Margaret Sullivan

The Jane Austen Handbook, Margaret SullivanMargaret Sullivan
The Jane Austen Handbook 

The Janeite of your acquaintance cannot fail to be charmed by this ladylike volume, faithful in spirit to the Austen oeuvre and small enough to slip into a reticule. Subtitled A Sensible Yet Elegant Guide to Her World, it provides practical counsel on such diverse topics as riding sidesaddle and managing servants.

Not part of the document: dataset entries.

-- ==== Sys2Proof/Laws/Frame.lean ====
section
/-! SUPPORT. The framebuffer unit (48_draw.md R103) and everything the sprite scan can do (R104 to R108): which pixels it flips,
when it reports a collision, when it is undefined. -/

namespace Sys2Proof.Machine

@[simp] theorem read_blank (y : Fin 32) (x : Fin 64) : Frame.blank.read y x = false := by
  simp [Frame.read, Frame.blank]

/-- A pixel read after a flip (48_draw.md R103). -/
theorem read_flip (f : Frame) (y y' : Fin 32) (x x' : Fin 64) :
    (f.flip y x).read y' x' = if y' = y ∧ x' = x then !f.read y x else f.read y' x' := by
  by_cases hy : y' = y
  · subst hy
    by_cases hx : x' = x
    · subst hx; simp [Frame.read, Frame.flip]
    · have hx' : ¬ x.val = x'.val := fun e => hx (Fin.ext e.symm)
      simp [Frame.read, Frame.flip, hx, hx']
  · have hy' : ¬ y.val = y'.val := fun e => hy (Fin.ext e.symm)
    simp [Frame.read, Frame.flip, hy, hy']

/-- Two framebuffers with the same pixels are the same data. -/
theorem frame_ext (f g : Frame) (h : ∀ y x, f.read y x = g.read y x) : f = g := by
  apply Vector.ext
  intro y hy
  apply Vector.ext
  intro x hx
  exact h ⟨y, hy⟩ ⟨x, hx⟩

/-- A byte with no set sprite bit is zero (48_draw.md R108). -/
theorem exists_spriteBit_iff (b : Byte) : (∃ c, c < 8 ∧ spriteBit b c = true) ↔ b ≠ 0#8 := by
  constructor
  · rintro ⟨c, _, h⟩ rfl; simp [spriteBit] at h
  · intro h
    by_contra hn
    apply h
    apply BitVec.eq_of_getLsbD_eq
    intro i hi
    cases hb : b.getLsbD i with
    | false => simp
    | true => exact absurd ⟨7 - i, by omega, by simp [spriteBit, show 7 - (7 - i) = i by omega, hb]⟩ hn

/-- The pixel lies under one of the columns of the list, of one sprite row (R105). -/
def rowCovers (b : Byte) (ox oyr : Nat) (cs : List Nat) (y : Fin 32) (x : Fin 64) : Prop :=
  ∃ c ∈ cs, spriteBit b c = true ∧ (ox + c) % 64 = x.val ∧ oyr % 64 = y.val

/-- What a scan did that flipped exactly the pixels of `C` (each once) and collided where one of them was on (R106). -/
structure Flipped (C : Fin 32 → Fin 64 → Prop) (sc sc' : Scan) : Prop where
  on : ∀ y x, C y x → sc'.fb.read y x = !sc.fb.read y x
  off : ∀ y x, ¬ C y x → sc'.fb.read y x = sc.fb.read y x
  hit : sc'.hit = true ↔ sc.hit = true ∨ ∃ y x, C y x ∧ sc.fb.read y x = true

/-- Two scans one after the other, over pixels that do not meet. -/
theorem Flipped.trans {C D E : Fin 32 → Fin 64 → Prop} {a b c : Scan} (h : Flipped C a b) (h' : Flipped D b c)
    (hE : ∀ y x, E y x ↔ C y x ∨ D y x) (hCD : ∀ y x, C y x → ¬ D y x) : Flipped E a c where
  on y x he := by
    rcases (hE y x).mp he with hc | hd
    · rw [h'.off y x (hCD y x hc), h.on y x hc]
    · rw [h'.on y x hd, h.off y x fun hc => hCD y x hc hd]
  off y x he := by
    rw [hE] at he
    rw [h'.off y x fun hd => he (Or.inr hd), h.off y x fun hc => he (Or.inl hc)]
  hit := by
    rw [h'.hit, h.hit, or_assoc]
    refine or_congr Iff.rfl ⟨?_, ?_⟩
    · rintro (⟨y, x, hc, hon⟩ | ⟨y, x, hd, hon⟩)
      · exact ⟨y, x, (hE y x).mpr (Or.inl hc), hon⟩
      · exact ⟨y, x, (hE y x).mpr (Or.inr hd), by rwa [h.off y x fun hc => hCD y x hc hd] at hon⟩
    · rintro ⟨y, x, he, hon⟩
      rcases (hE y x).mp he with hc | hd
      · exact Or.inl ⟨y, x, hc, hon⟩
      · exact Or.inr ⟨y, x, hd, by rwa [h.off y x fun hc => hCD y x hc hd]⟩

/-- A scan of nothing. -/
theorem Flipped.none {C : Fin 32 → Fin 64 → Prop} (sc : Scan) (h : ∀ y x, ¬ C y x) : Flipped C sc sc where
  on y x hc := absurd hc (h y x)
  off _ _ _ := rfl
  hit := ⟨Or.inl, fun h' => h'.elim id fun ⟨y, x, hc, _⟩ => absurd hc (h y x)⟩

/-- One set sprite bit on a row of the grid (R103, R104). -/
theorem pixel_of_lt (sc : Scan) (fault : Fault) (px py : Nat) (hpx : px < 64) (hpy : py < 32) :
    ∃ sc', sc.pixel fault px py = .ok sc' ∧ Flipped (fun y x => x.val = px ∧ y.val = py) sc sc' := by
  refine ⟨_, by simp only [Scan.pixel, hpy, dif_pos]; rfl, ?_⟩
  have hx : (Fin.ofNat 64 px).val = px := by simp [Nat.mod_eq_of_lt hpx]
  refine ⟨?_, ?_, ?_⟩
  · rintro y x ⟨h1, h2⟩
    have e1 : x = Fin.ofNat 64 px := Fin.ext (by rw [hx, h1])
    have e2 : y = ⟨py, hpy⟩ := Fin.ext h2
    simp [read_flip, e1, e2]
  · intro y x h
    rw [read_flip, if_neg]
    rintro ⟨rfl, rfl⟩
    exact h ⟨hx, rfl⟩
  · simp only [Bool.or_eq_true]
    refine or_congr Iff.rfl ⟨fun h => ⟨_, _, ⟨hx, rfl⟩, h⟩, ?_⟩
    rintro ⟨y, x, ⟨h1, h2⟩, h⟩
    have e1 : x = Fin.ofNat 64 px := Fin.ext (by rw [hx, h1])
    have e2 : y = ⟨py, hpy⟩ := Fin.ext h2
    rwa [e1, e2] at h

/-- One set sprite bit off the grid is undefined (R108). -/
theorem pixel_of_ge (sc : Scan) (fault : Fault) (px py : Nat) (hpy : 32 ≤ py) : sc.pixel fault px py = .error fault := by
  simp [Scan.pixel, show ¬ py < 32 by omega]

/-- The columns of a sprite row that stays on the grid, or has no set bit among them. -/
theorem columns_ok (fault : Fault) (b : Byte) (ox oyr : Nat) (cs : List Nat) : ∀ sc : Scan, cs.Nodup → (∀ c ∈ cs, c < 8) →
    ((∃ c ∈ cs, spriteBit b c = true) → oyr % 64 ≤ 31) →
    ∃ sc', sc.columns fault b ox oyr cs = .ok sc' ∧ Flipped (rowCovers b ox oyr cs) sc sc' := by
  induction cs with
  | nil => intro sc _ _ _; exact ⟨sc, rfl, Flipped.none sc fun y x ⟨c, hc, _⟩ => by cases hc⟩
  | cons c cs ih =>
    intro sc hnd hlt hrow
    rw [List.nodup_cons] at hnd
    have hlt' : ∀ d ∈ cs, d < 8 := fun d hd => hlt d (List.mem_cons_of_mem _ hd)
    have hrow' : (∃ d ∈ cs, spriteBit b d = true) → oyr % 64 ≤ 31 :=
      fun ⟨d, hd, h⟩ => hrow ⟨d, List.mem_cons_of_mem _ hd, h⟩
    by_cases hbit : spriteBit b c = true
    · have hy := hrow ⟨c, List.mem_cons_self, hbit⟩
      obtain ⟨sc1, e1, f1⟩ := pixel_of_lt sc fault ((ox + c) % 64) (oyr % 64) (Nat.mod_lt _ (by decide)) (by omega)
      obtain ⟨sc2, e2, f2⟩ := ih sc1 hnd.2 hlt' hrow'
      refine ⟨sc2, by rw [Scan.columns, if_pos hbit, e1]; exact e2, f1.trans f2 ?_ ?_⟩
      · intro y x
        simp only [rowCovers, List.mem_cons, exists_eq_or_imp, hbit, true_and]
        refine or_congr ⟨?_, ?_⟩ Iff.rfl <;> rintro ⟨h1, h2⟩ <;> exact ⟨h1.symm, h2.symm⟩
      · rintro y x ⟨h1, h2⟩ ⟨d, hd, _, h3, _⟩
        have hc := hlt c List.mem_cons_self
        have hd8 := hlt' d hd
        have : c ≠ d := fun e => hnd.1 (e ▸ hd)
        omega
    · obtain ⟨sc2, e2, f2⟩ := ih sc hnd.2 hlt' hrow'
      refine ⟨sc2, by rw [Scan.columns, if_neg hbit]; exact e2, ?_⟩
      have hC : rowCovers b ox oyr (c :: cs) = rowCovers b ox oyr cs := by
        funext y x
        simp [rowCovers, hbit]
      rwa [hC]

/-- A set bit among the columns of a sprite row off the grid is undefined (R108). -/
theorem columns_error (fault : Fault) (b : Byte) (ox oyr : Nat) (cs : List Nat) (sc : Scan)
    (h : ∃ c ∈ cs, spriteBit b c = true) (hy : 31 < oyr % 64) : sc.columns fault b ox oyr cs = .error fault := by
  induction cs with
  | nil => obtain ⟨c, hc, _⟩ := h; cases hc
  | cons c cs ih =>
    by_cases hbit : spriteBit b c = true
    · rw [Scan.columns, if_pos hbit, pixel_of_ge _ _ _ _ hy]
    · rw [Scan.columns, if_neg hbit]
      apply ih
      obtain ⟨d, hd, hb⟩ := h
      rcases List.mem_cons.mp hd with rfl | hd
      · exact absurd hb hbit
      · exact ⟨d, hd, hb⟩

/-- The pixel lies under one of the sprite rows of the list (R104, R105). -/
def spriteCovers (s : State) (ox oy : Nat) (rs : List Nat) (y : Fin 32) (x : Fin 64) : Prop :=
  ∃ r ∈ rs, ∃ b, s.mem.read (s.i.toNat + r) = some b ∧ rowCovers b ox (oy + r) (List.range 8) y x

/-- Sprite rows each of which is defined: exactly the pixels under their set bits are flipped, with the collision of R106. -/
theorem rows_ok (s : State) (ox oy : Nat) (rs : List Nat) : ∀ sc : Scan, rs.Nodup → (∀ r ∈ rs, r < 16) →
    (∀ r ∈ rs, ∃ b, s.mem.read (s.i.toNat + r) = some b ∧ (b ≠ 0#8 → (oy + r) % 64 ≤ 31)) →
    ∃ sc', sc.rows s ox oy rs = .ok sc' ∧ Flipped (spriteCovers s ox oy rs) sc sc' := by
  induction rs with
  | nil => intro sc _ _ _; exact ⟨sc, rfl, Flipped.none sc fun y x ⟨r, hr, _⟩ => by cases hr⟩
  | cons r rs ih =>
    intro sc hnd hlt hdef
    rw [List.nodup_cons] at hnd
    have hlt' : ∀ q ∈ rs, q < 16 := fun q hq => hlt q (List.mem_cons_of_mem _ hq)
    obtain ⟨b, hb, hrow⟩ := hdef r List.mem_cons_self
    have hread : s.readData (s.dataAddr r) = .ok b := by simp [State.readData, State.dataAddr, hb]
    obtain ⟨sc1, e1, f1⟩ := columns_ok (.fbRowOutOfRange s.instrAddr) b ox (oy + r) (List.range 8) sc List.nodup_range
      (fun c hc => List.mem_range.mp hc)
      (fun ⟨c, hc, h⟩ => hrow ((exists_spriteBit_iff b).mp ⟨c, List.mem_range.mp hc, h⟩))
    obtain ⟨sc2, e2, f2⟩ := ih sc1 hnd.2 hlt' fun q hq => hdef q (List.mem_cons_of_mem _ hq)
    refine ⟨sc2, by rw [Scan.rows, hread]; simp only [e1]; exact e2, f1.trans f2 ?_ ?_⟩
    · intro y x
      simp only [spriteCovers, List.mem_cons, exists_eq_or_imp, hb, Option.some.injEq, exists_eq_left']
    · rintro y x ⟨c, _, _, _, h1⟩ ⟨q, hq, b', _, c', _, _, _, h2⟩
      have hr := hlt r List.mem_cons_self
      have hq16 := hlt' q hq
      have : r ≠ q := fun e => hnd.1 (e ▸ hq)
      omega

/-- The first sprite row that is undefined decides which condition is reported (60_exceptions.md R114). -/
theorem rows_error (s : State) (ox oy : Nat) (pre post : List Nat) (r : Nat) (f : Fault)
    (hr : (0xFFF < s.i.toNat + r ∧ f = .dataOutOfRange s.instrAddr) ∨
      (∃ b, s.mem.read (s.i.toNat + r) = some b ∧ b ≠ 0#8 ∧ 31 < (oy + r) % 64 ∧ f = .fbRowOutOfRange s.instrAddr)) :
    ∀ sc : Scan, (pre ++ r :: post).Nodup → (∀ q ∈ pre ++ r :: post, q < 16) →
    (∀ q ∈ pre, ∃ b, s.mem.read (s.i.toNat + q) = some b ∧ (b ≠ 0#8 → (oy + q) % 64 ≤ 31)) →
    sc.rows s ox oy (pre ++ r :: post) = .error f := by
  induction pre with
  | nil =>
    intro sc _ _ _
    rcases hr with ⟨h, rfl⟩ | ⟨b, hb, hne, hy, rfl⟩
    · simp [Scan.rows, State.readData, State.dataAddr, read_of_gt _ _ h]
    · obtain ⟨c, hc, hbit⟩ := (exists_spriteBit_iff b).mpr hne
      have := columns_error (.fbRowOutOfRange s.instrAddr) b ox (oy + r) (List.range 8) sc
        ⟨c, List.mem_range.mpr hc, hbit⟩ hy
      simp [Scan.rows, State.readData, State.dataAddr, hb, this]
  | cons q pre ih =>
    intro sc hnd hlt hdef
    obtain ⟨b, hb, hrow⟩ := hdef q List.mem_cons_self
    have hread : s.readData (s.dataAddr q) = .ok b := by simp [State.readData, State.dataAddr, hb]
    obtain ⟨sc1, e1, _⟩ := columns_ok (.fbRowOutOfRange s.instrAddr) b ox (oy + q) (List.range 8) sc List.nodup_range
      (fun c hc => List.mem_range.mp hc)
      (fun ⟨c, hc, h⟩ => hrow ((exists_spriteBit_iff b).mp ⟨c, List.mem_range.mp hc, h⟩))
    rw [List.cons_append, List.nodup_cons] at hnd
    have := ih sc1 hnd.2 (fun d hd => hlt d (List.mem_cons_of_mem _ hd)) fun d hd => hdef d (List.mem_cons_of_mem _ hd)
    rw [List.cons_append, Scan.rows, hread]
    simp only [e1]
    exact this

/-- A row is defined, or it is the reason the draw is undefined. -/
theorem rowDefined_or (s : State) (y : Nibble) (r : Nat) : rowDefined s y r ∨
    0xFFF < s.i.toNat + r ∨
    (∃ b, s.mem.read (s.i.toNat + r) = some b ∧ b ≠ 0#8 ∧ 31 < ((s.getV y).toNat + r) % 64) := by
  by_cases h : s.i.toNat + r ≤ 0xFFF
  · by_cases h2 : s.mem.get (s.i.toNat + r) ≠ 0#8 ∧ 31 < ((s.getV y).toNat + r) % 64
    · exact Or.inr (Or.inr ⟨_, read_of_lt _ _ h, h2⟩)
    · exact Or.inl ⟨_, read_of_lt _ _ h, fun hb => by by_contra hc; exact h2 ⟨hb, by omega⟩⟩
  · exact Or.inr (Or.inl (by omega))

theorem spriteCovers_range (s : State) (x y n : Nibble) (py : Fin 32) (px : Fin 64) :
    spriteCovers s (s.getV x).toNat (s.getV y).toNat (List.range n.toNat) py px ↔ underSprite s x y n py px := by
  constructor
  · rintro ⟨r, hr, b, hb, c, hc, hbit, h1, h2⟩
    exact ⟨r, c, List.mem_range.mp hr, List.mem_range.mp hc, ⟨b, hb, hbit⟩, h1, h2⟩
  · rintro ⟨r, c, hr, hc, ⟨b, hb, hbit⟩, h1, h2⟩
    exact ⟨r, List.mem_range.mpr hr, b, hb, c, List.mem_range.mpr hc, hbit, h1, h2⟩

/-- Everything `DRW` can do: it completes exactly when every row is defined, flips exactly the pixels under set sprite bits and
leaves the collision in `VF` (48_draw.md R104 to R108). -/
theorem execDrw_ok (x y n : Nibble) (s : State) (h : ∀ r, r < n.toNat → rowDefined s y r) :
    ∃ sc : Scan, execDrw x y n s = .next ({ s with fb := sc.fb }.setV regF (flagByte sc.hit)) ∧
      Flipped (underSprite s x y n) { fb := s.fb, hit := false } sc := by
  obtain ⟨sc, e, f⟩ := rows_ok s (s.getV x).toNat (s.getV y).toNat (List.range n.toNat) { fb := s.fb, hit := false }
    List.nodup_range (fun r hr => by have := List.mem_range.mp hr; have := n.isLt; omega)
    (fun r hr => h r (List.mem_range.mp hr))
  refine ⟨sc, by rw [execDrw, e], ?_⟩
  have hC : spriteCovers s (s.getV x).toNat (s.getV y).toNat (List.range n.toNat) = underSprite s x y n := by
    funext py px; exact propext (spriteCovers_range s x y n py px)
  rwa [hC] at f

/-- `DRW` with an undefined row reports the first one (48_draw.md R104, R108; 60_exceptions.md R114). -/
theorem execDrw_fault (x y n : Nibble) (s : State) (f : Fault) (h : UndefinedAt s (.drw x y n) f) :
    execDrw x y n s = .fault f := by
  obtain ⟨r, hr, hpre, hbad⟩ := h
  have hsplit : List.range n.toNat = List.range r ++ r :: (List.range (n.toNat - r - 1)).map (r + 1 + ·) := by
    rw [show n.toNat = r + ((n.toNat - r - 1) + 1) by omega, List.range_add, List.range_succ_eq_map]
    simp only [List.map_cons, List.map_map, Nat.add_zero]
    congr 2
    rw [show r + (n.toNat - r - 1 + 1) - r - 1 = n.toNat - r - 1 by omega]
    apply List.map_congr_left
    intro k _
    simp only [Function.comp, Nat.succ_eq_add_one]; omega
  have hnd : (List.range n.toNat).Nodup := List.nodup_range
  have hlt : ∀ q ∈ List.range n.toNat, q < 16 := fun q hq => by have := List.mem_range.mp hq; have := n.isLt; omega
  rw [execDrw, hsplit, rows_error s _ _ _ _ r f hbad _ (hsplit ▸ hnd) (hsplit ▸ hlt)
    fun q hq => hpre q (List.mem_range.mp hq)]

/-- Either every row is defined, or there is a first one that is not. -/
theorem drw_defined_or (x y n : Nibble) (s : State) :
    (∀ r, r < n.toNat → rowDefined s y r) ∨ ∃ f, UndefinedAt s (.drw x y n) f := by
  by_cases h : ∀ r, r < n.toNat → rowDefined s y r
  · exact Or.inl h
  · right
    push Not at h
    classical
    let r := Nat.find h
    obtain ⟨hr, hnd⟩ : r < n.toNat ∧ ¬ rowDefined s y r := Nat.find_spec h
    have hmin : ∀ q, q < r → rowDefined s y q := fun q hq => by
      by_contra hc
      exact Nat.find_min h hq ⟨by omega, hc⟩
    rcases (rowDefined_or s y r).resolve_left hnd with hgt | ⟨b, hb, hne, hy⟩
    · exact ⟨.dataOutOfRange (s.pc - 2#16), r, hr, hmin, Or.inl ⟨hgt, rfl⟩⟩
    · exact ⟨.fbRowOutOfRange (s.pc - 2#16), r, hr, hmin, Or.inr ⟨b, hb, hne, hy, rfl⟩⟩

end Sys2Proof.Machine
end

Each chapter opens with a quote from one of Austen’s seven published novels. (Yes, there were seven: Sanditon, although unfinished, was published after her death.) “It was a quick succession of busy nothings” (Mansfield Park) prefaces a discussion on how a lady might pass her hours of leisure. A well-bred young woman was expected to dance gracefully, master the art of needlework, and pay calls on her less fortunate neighbors—not to lord it over them, but to listen politely to their news, offer gifts of food, and help tend the sick.

Then there’s the thorny matter of navigating romantic encounters. “As a Regency lady, choosing a husband is the most important decision you will make in your life. Once you’re married, you’re stuck with him.” Therefore, the author lays out a succinct campaign plan for determining who will make a suitable life partner (income, principles, physical comeliness, sense of humor) and following through on the choice (“Flatter his vanity” and “Ask him if he would like to go ‘stargazing’ ”). Plus ça change.

Life was considerably more straitlaced—in every sense of the word—during the Regency period, making revelations like this all the more piquant: “We may indeed assume, with a high degree of probability, that Jane Austen went commando.” Translation: no undies.